第七話 交わる運命

 カーツォヴの家はトラントから2日ほど南下したところで、街道筋から外れてさらに2日ほど進んだ所にあった。人里からは大分離れている。やはり他人の目を気にしているのかもしれない。三軒隣りは魔人の家、というわけにはいかないのだろう。

 コットエムへは、ここからさらに10日以上かかる。現在の一行の路銀と物資では、ここまでが精一杯だった。――ミンスの死体から奪ったものだ。イエムの死者に対する無関心は徹底していた。

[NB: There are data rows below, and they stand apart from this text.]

-- ==== Sys2Proof/Machine/Gather.lean ====
section
/-!
DEFINITION. KV gather and KV append (spec/10_isa_copy_engines.md R236 to R240), and the allocation of pool blocks (R366).
-/
namespace Sys2Proof.Machine

/-! ### KVG: issue (R236, R237) -/

/-- A precise cause of a KVG: every masked thread takes it at the KVG (R236). -/
def State.gatherTrap (s : State) (ks : List Nat) (e : Cause) (va : DWord) : State :=
  ks.foldl (fun (st : State) j => (st.modThread j fun t => { t with arrival := none }).trap j e va) s

/-- An imprecise cause at a KVG's issue: the lowest masked lane takes it, every masked lane's gd is 0xFFFF_FFFF, and all go
on (R236, R339). -/
def State.gatherDrop (s : State) (k : Nat) (ks : List Nat) (d : Reg) (e : Cause) (va : DWord) : State :=
  let s := match ks with
    | [] => s
    | l :: _ => s.modThread l fun t => t.addImp e t.pc t.cb va (s.wordNo t)
  s.collect k ks fun _ t => t.setReg d.toNat 0xFFFFFFFF

/-- The other lanes of a KVG whose entry is declined go on with gd = 0xFFFF_FFFF (R236, R339); thread k, in the state t, holds the
entry. -/
def State.dropGather (s : State) (k : Nat) (t : Thread) (e : LogEntry) : State :=
  match decode e.word, e.cmd with
  | .instr (.kvg _ _ _ _ _ _ d _ _ _), none =>
    let ks := ((s.gangThreads k t).filter fun x => x.1 != k && x.2.isParked && x.2.arrivedAt e.pc).map (·.1)
    ks.foldl (fun (st : State) j =>
      st.modThread j fun t => { (t.setReg d.toNat 0xFFFFFFFF).next with arrival := none, passed := true }) s
  | _, _ => s

/-- With no fault queue a KVG's entry is declined as it is logged (R367). -/
def State.dropDeclined (s : State) (k : Nat) : State :=
  match s.thread? k with
  | none => s
  | some t =>
    match t.log.getLast? with
    | some e => if e.verdict = 2 then s.dropGather k t e else s
    | none => s

/-- A recoverable cause at a KVG's issue is logged in the lowest masked lane, which goes on to the next point that R46 names
(R236, R339); the others stay parked on ARRIVE. -/
def State.gatherLog (s : State) (i : Instr) (k : Nat) (ks : List Nat) (mask : Word) (e : Cause) (va : DWord) : State :=
  let word := (encode i).getD 0
  match ks with
  | [] => s
  | l :: _ =>
    if l = k then
      ((s.modThread k fun t => { t with arrival := none }).logFault k word (infoOf i).reads (infoOf i).writes e va .goesOn).dropDeclined k
    else
      let t := s.threadAt l
      match s.fileFault t.vf e va (faultStamp l false) with
      | (s, none) => s.stall
      | (s, some id) =>
        let entry : LogEntry :=
          { word := word, pc := t.pc, cb := t.cb, srcs := t.capture (infoOf i).reads, dests := (infoOf i).writes, cause := e
            va := va, fid := id, verdict := if (s.part t.vf).fqOn then 0 else 2, cmd := none, at_ := t.issued + 1, commit := false
            met := s.now, bundle := s.wordBundle t }
        ((s.modThread l fun t => { t.skip with log := t.log ++ [entry], arrival := none, passed := true }).park k
          (.arrive mask)).dropDeclined l

/-- A fault at a KVG's issue after the precise checks. -/
def State.gatherFault (s : State) (i : Instr) (k : Nat) (ks : List Nat) (mask : Word) (d : Reg) (e : AccFault) : State :=
  if e.1.recoverable then s.gatherLog i k ks mask e.1 (BitVec.ofNat 64 e.2)
  else s.gatherDrop k ks d e.1 (BitVec.ofNat 64 e.2)

/-- A lane whose rows are all zero. -/
def KvEntry.zero (lane : Nat) : KvEntry :=
  { lane := lane, tail := false, slot := 0, tb := 0, len := 0, base := 0, blist := 0, seg := 0, ova := 0, rmask := 0, rcnt := 0
    dead := none }

/-- The classification of a handle (R237): the entry, or none for an error. -/
def State.classify (s : State) (c : Cmd) (x : Ctx) (hdr : SegHdr) (layer head lane : Nat) (h : Word) :
    Except AccFault (State × Option KvEntry) :=
  let e := h.toNat / 2 ^ 24
  let b := h.toNat % 2 ^ 24
  if h = 0xFFFFFFFF then .ok (s, some (KvEntry.zero lane))
  else if e < x.slots then
    match s.mapLink c x e with
    | .error er => .error er
    | .ok (s, le) =>
      if le.state ≠ 1 ∨ ceilDiv le.len 32 ≤ b then .ok (s, none)
      else
        match s.segOf c hdr le.seg with
        | .error er => .error er
        | .ok (_, none) => .error (.kvContext, x.entryVa e)
        | .ok (s, some g) =>
          if g.shape.layers ≤ layer ∨ g.shape.heads ≤ head then .ok (s, none)
          else
            match s.ovlOf c le.ova with
            | .error er => .error er
            | .ok (s, o) =>
              .ok (s, some { lane := lane, tail := false, slot := e, tb := b, len := le.len, base := le.base, blist := g.blist
                             seg := le.seg, ova := le.ova, rmask := o.rmask, rcnt := o.rcnt, dead := none })
  else if e = x.slots then
    match s.mapTail c x with
    | .error er => .error er
    | .ok (s, te) =>
      if ceilDiv te.len 32 ≤ b ∨ x.shape.layers ≤ layer ∨ x.shape.heads ≤ head then .ok (s, none)
      else
        .ok (s, some { KvEntry.zero lane with
          tail := true, tb := b, len := te.len, base := te.base, blist := x.tblist + 4 * x.tailBlocks hdr.p * b })
  else .ok (s, none)

/-- Classify every handle: the entries, and the error mask (R237). -/
def State.classifyAll (s : State) (c : Cmd) (x : Ctx) (hdr : SegHdr) (layer head : Nat) (hs : List (Nat × Word)) :
    Except AccFault (State × List KvEntry × Nat) :=
  foldE (fun (a : State × List KvEntry × Nat) (h : Nat × Word) =>
    match a.1.classify c x hdr layer head h.1 h.2 with
    | .error e => .error e
    | .ok (s, some e) => .ok (s, a.2.1 ++ [e], a.2.2)
    | .ok (s, none) => .ok (s, a.2.1 ++ [KvEntry.zero h.1], a.2.2 + 2 ^ h.1)) hs (s, [], 0)

/-- The rotation table of a context (R279), or KV_CONTEXT. -/
def State.rotTable (s : State) (c : Cmd) (x : Ctx) : Except AccFault (State × List Word) :=
  match s.cmdRead c x.rtab (32 + 2 * x.shape.d) with
  | .error e => .error e
  | .ok (s, bs) =>
    let h := natOf (bs.take 32)
    if bits h 7 1 != 0 || bits h 255 16 != 0 || bits h 15 8 != x.shape.d / 2 then .error (.kvContext, x.rtab)
    else .ok (s, wordsOf (bs.take 4) ++ wordsOf (bs.drop 32))

/-- The fetch of a KVG (R237): what the command keeps. -/
def State.gatherFetch (s : State) (c : Cmd) (x : Ctx) (hs : List (Nat × Word)) : Except AccFault (State × Cmd) :=
  let layer := (c.op 2).toNat % 65536
  let head := (c.op 2).toNat / 65536
  match s.rotTable c x with
  | .error e => .error e
  | .ok (s, ws) =>
    match s.cmdRead c (s.part c.vf).segtab.toNat 64 with
    | .error e => .error e
    | .ok (s, hb) =>
      match s.classifyAll c x (SegHdr.read hb) layer head hs with
      | .error e => .error e
      | .ok (s, kv, errs) => .ok (s, { c with recd := c.recd ++ hb, kv := kv, errs := errs, rtab := ws })

/-- The status sector's place relative to W (R236). -/
def gatherSize (sh : KvShape) : Nat := 1024 * sh.rb

/-- A slot or the status sector lies outside the task's regions (R236). -/
def State.gatherOutside (s : State) (k : Nat) (t : Thread) (cr : Crew) (sh : KvShape) (w : Nat) : Bool :=
  ((upTo 0 32).any fun l => !s.ownRegion k t cr (w + 32 * sh.rb * l) (32 * sh.rb)) || !s.ownRegion k t cr (w + gatherSize sh) 32

/-- Tokens that a KVA appends. -/
def Cmd.kvaTokens (c : Cmd) : Nat :=
  match c.i with
  | .kva _ _ n _ _ _ _ => n.toNat + 1
  | _ => 0

/-- A KVA on a context that has begun and not yet ended: a LINK, an UNLINK, and the fetch of a KVG wait for it (R277). -/
def State.kvaRuns (s : State) (vf ctx : Nat) : Bool :=
  s.cmds.any fun c => c.vf == vf && decide (c.beat < c.kvaTokens) && decide (0 < c.beat) && (c.op2 0).toNat == ctx

/-- The handles of a KVG by lane; a lane without one skips (R236, R237). -/
def handleWords (hs : List (Nat × Word)) : List Word :=
  (upTo 0 32).map fun l => match hs.find? fun h => h.1 == l with | some h => h.2 | none => 0xFFFFFFFF

/-- A KVG whose masked threads have all arrived (R236, R237). It keeps the parameters, then the handles. -/
def State.gather (s : State) (i : Instr) (k : Nat) (slack : Nat) (trapE : Bool) (d a p : Reg) (mask : Word)
    (ks : List Nat) : State :=
  let low := ks.headD k
  let t := s.threadAt low
  let w := t.reg (p.toNat + 3)
  let ck := t.crewKey k
  let hs := ks.map fun j => (laneInGang j, (s.threadAt j).r a)
  let c := s.newCmd i low t (.sluice (coreOf k)) slack (t.rs p 4 ++ handleWords hs)
  match s.crew? ck with
  | none => s.gatherTrap ks .scratchRange (w.setWidth 64)
  | some cr =>
    if w.toNat % 2048 ≠ 0 then s.gatherTrap ks .misaligned (w.setWidth 64)
    else if (ks.any fun j => !(s.threadAt j).storeq.isEmpty) || s.kvaRuns t.vf (c.op2 0).toNat then s.stall
    else
      match (ks.foldl (fun (st : State) j => st.forUnit j c) s).ctxOf c (c.op2 0).toNat with
      | .error e => s.gatherFault i k ks mask d e
      | .ok (s1, x) =>
        let sh := x.shape
        if x.malformed then s.gatherFault i k ks mask d (.kvContext, x.va)
        else if !cr.inAlloc w.toNat (gatherSize sh + 32) then s.gatherTrap ks .scratchRange (w.setWidth 64)
        else if t.inTask && s.gatherOutside low t cr sh w.toNat then s.gatherTrap ks .taskIrrevocable 0
        else if s.fenced.contains c.unit.code then s.gatherFault i k ks mask d (.engineFenced, 0)
        else
          match s1.cmdRead c x.va 64 with
          | .error e => s.gatherFault i k ks mask d e
          | .ok (s1, xb) =>
            match s1.gatherFetch { c with recd := xb } x hs with
            | .error e => s.gatherFault i k ks mask d e
            | .ok (s2, c) =>
              if t.inTask && s.overRead s2 ck then s.holdThread k
              else if trapE && c.errs != 0 then s.gatherFault i k ks mask d (.kvRange, 0)
              else if s.cmdWaits t c.unit then s.stall
              else
                let dst (off n : Nat) : List (Nat × Bool) :=
                  (sectorRange (crewAddr (coreOf k) cr (w.toNat + off)) n).map fun q => (q, true)
                let c := { c with want := (c.kv.flatMap fun e => dst (32 * sh.rb * e.lane) (32 * sh.rb)) ++ dst (gatherSize sh) 32 }
                (s2.acceptCmd low c).collect k ks fun _ t => t.setReg d.toNat (BitVec.ofNat 32 c.errs)

/-- KVG (R236). -/
def execKvg (g : Guard) (slack : BitVec 4) (v stale trapE spread : Bool) (d a m p : Reg) (s : State) : Out :=
  let i : Instr := .kvg g slack v stale trapE spread d a m p
  word i s fun k t => s.arrive k t (t.r m) fun s ks => s.gather i k slack.toNat trapE d a p (t.r m) ks

/-! ### KVG: rows (R238) -/

/-- The modes of a KVG word: V rows, STALE, SPREAD. -/
def Cmd.kvgMode (c : Cmd) : Bool × Bool × Bool :=
  match c.i with
  | .kvg _ _ v stale _ spread _ _ _ _ => (v, stale, spread)
  | _ => (false, false, false)

/-- The context a command keeps. -/
def Cmd.ctx (c : Cmd) : Ctx := Ctx.read (c.op2 0).toNat (c.recd.take 64)
/-- The segment table header a command keeps. -/
def Cmd.segHdr (c : Cmd) : SegHdr := SegHdr.read (c.recd.drop 64)

/-- Where a row comes from (R238). -/
inductive RowFrom where
  | zero
  | space
  | spaceStale
  | spaceDead
  | overlay
  | wait
  deriving DecidableEq, Repr

/-- Resolve row k of an entry (R237, R238). -/
def State.rowFrom (s : State) (c : Cmd) (e : KvEntry) (k : Nat) : Except AccFault (State × RowFrom) :=
  let (_, stale, _) := c.kvgMode
  let j := 32 * e.tb + k
  if e.len ≤ j then .ok (s, .zero)
  else if e.tail || decide (64 ≤ j) || !e.rmask.getLsbD j then .ok (s, .space)
  else
    match e.dead with
    | some r => .ok (s, if r.getLsbD j then .overlay else if stale then .spaceStale else .spaceDead)
    | none =>
      match s.cmdRead c (ovlMaskVa e.ova ((c.op 2).toNat % 65536)) 8 with
      | .error er => .error er
      | .ok (s, bs) => .ok (s, if (natOf bs).testBit j then .overlay else if stale then .spaceStale else .wait)

/-- The bytes of a row before rotation. -/
def State.rowRaw (s : State) (c : Cmd) (e : KvEntry) (k : Nat) (src : RowFrom) : Except AccFault (State × List Byte) :=
  let (v, _, _) := c.kvgMode
  let sh := c.ctx.shape
  let layer := (c.op 2).toNat % 65536
  let head := (c.op 2).toNat / 65536
  let j := 32 * e.tb + k
  match src with
  | .overlay => s.cmdRead c (ovlRowVa sh e.ova e.rcnt layer (repairIndex e.rmask j) head v) sh.rb
  | _ => s.spaceRead c c.segHdr e.blist (rowOff sh (if e.tail then 0 else e.tb) layer head v k) (sh.rb / 32)

/-- The bytes of a row as the gather writes them (R238, R280). -/
def State.rowValue (s : State) (c : Cmd) (e : KvEntry) (k : Nat) (src : RowFrom) : Except AccFault (State × List Byte) :=
  let (v, _, _) := c.kvgMode
  let sh := c.ctx.shape
  if src = .zero then .ok (s, List.replicate sh.rb 0)
  else
    match s.rowRaw c e k src with
    | .error er => .error er
    | .ok (s, bs) =>
      if v then .ok (s, cleanRow sh bs)
      else .ok (s, rotateRow sh ((c.rtab.headD 0).getLsbD 0) (c.rtab.drop 1) ((e.base + 32 * e.tb + k) % 2 ^ 32) bs)

/-- The map addresses of a row's 32-byte words (R236). -/
def State.rowPlace (s : State) (c : Cmd) (e : KvEntry) (k : Nat) : List Nat :=
  let (_, _, spread) := c.kvgMode
  let rb := c.ctx.shape.rb
  let nw := rb / 32
  let slot := s.cmdScr c ((c.op 3).toNat + 32 * rb * e.lane)
  (upTo 0 nw).map fun w => slot + k * rb + 32 * (if spread then (w + k) % nw else w)

/-- Write a resolved row and note STALE or DEADREAD (R238). -/
def State.fillRow (s : State) (c : Cmd) (e : KvEntry) (k : Nat) (src : RowFrom) : Except AccFault State :=
  match s.rowValue c e k src with
  | .error er => .error er
  | .ok (s, bs) =>
    let as := s.rowPlace c e k
    let s := (s.writeGranules as bs).finishSectors c.id (as.map (· / 32))
    .ok (s.modCmd c.id fun c => { c with
      stale := if src = .spaceStale then c.stale ||| 2 ^ e.lane else c.stale
      dead := if src = .spaceDead then c.dead ||| 2 ^ e.lane else c.dead })

/-- The beats of 256 bytes of a KVG: its slots lie end to end, a lane after a lane (R221, R236). -/
def Cmd.kvgBeats (c : Cmd) : Nat := c.ctx.shape.rb / 8 * c.kv.length

/-- The rows whose last byte lies in beat b of a slot. -/
def rowsOfBeat (rb b : Nat) : List Nat :=
  (upTo 0 32).filter fun k => decide (256 * b < (k + 1) * rb) && decide ((k + 1) * rb ≤ 256 * (b + 1))

/-- A row of a KVG: a PENDING row waits; one that is READY already is not written again (R238). -/
def State.kvgRow (s : State) (c : Cmd) (n k : Nat) : Except AccFault State :=
  let e := c.kv.getD n (KvEntry.zero 0)
  if !((s.rowPlace c e k).any fun a => c.got.any fun g => g.1 == a / 32) then .ok s
  else
    match s.rowFrom c e k with
    | .error er => .error er
    | .ok (s, .wait) => .ok (s.modCmd c.id fun c => { c with rows := c.rows ++ [(n, k)] })
    | .ok (s, src) => s.fillRow c e k src

/-- A beat of a KVG: the rows that it completes are resolved and written whole (R221, R238). -/
def State.kvgBeat (s : State) (c : Cmd) : Except AccFault State :=
  let per := c.ctx.shape.rb / 8
  match foldE (fun (st : State) k => st.kvgRow c (c.beat / per) k) (rowsOfBeat c.ctx.shape.rb (c.beat % per)) s with
  | .error er => .error er
  | .ok s => .ok (s.modCmd c.id fun c => { c with beat := c.beat + 1 })

/-- Fill the first waiting row that is no longer PENDING (R238); none when every row still waits. -/
def State.kvgFill (s : State) (c : Cmd) : List (Nat × Nat) → Option (Except AccFault State)
  | [] => none
  | (n, k) :: rows =>
    let e := c.kv.getD n (KvEntry.zero 0)
    match s.rowFrom c e k with
    | .error er => some (.error er)
    | .ok (_, .wait) => s.kvgFill c rows
    | .ok (s, src) =>
      some (match s.fillRow c e k src with
        | .error er => .error er
        | .ok s => .ok (s.modCmd c.id fun c => { c with rows := c.rows.filter fun r => r != (n, k) }))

 ティフはカーツォヴと一緒に先頭を歩いていく。少し離れて残りの三人がついてくる。

「ほれ、あそこだ」

 カーツォヴが指さす先に、一軒の家があった。木造のごく普通の家で、思ったよりも大きくて立派だ。いろいろと妄想を膨らませていたティフにしてみれば、拍子抜けしないでもない。

「なーんだ、普通の家ね」

「だから言ってるだろ。お前は俺を何だと思っていやがるって。薄暗い洞窟の中にあって、天井から生えてるとでも思ってたのか?」

(どっかで聞いたような言葉ね。……ああ、サティンが私の家のことをそう言ったんだっけ。そういえば、サティンは元気かなあ。無事だといいんだけど)

 独特の雰囲気を漂わせた超美形のフレイズ公女を思い出す。彼女と交わした約束を守ってもらうためにも、無事に帰り着いてくれるといいのだけど。

 彼女とは初めて会ったときから、すぐに仲良くなった。飾らない暖かい雰囲気に惹かれたのだのだと思う。彼女のような人には長生きして欲しい。きっと、この地上も随分よくなるだろう。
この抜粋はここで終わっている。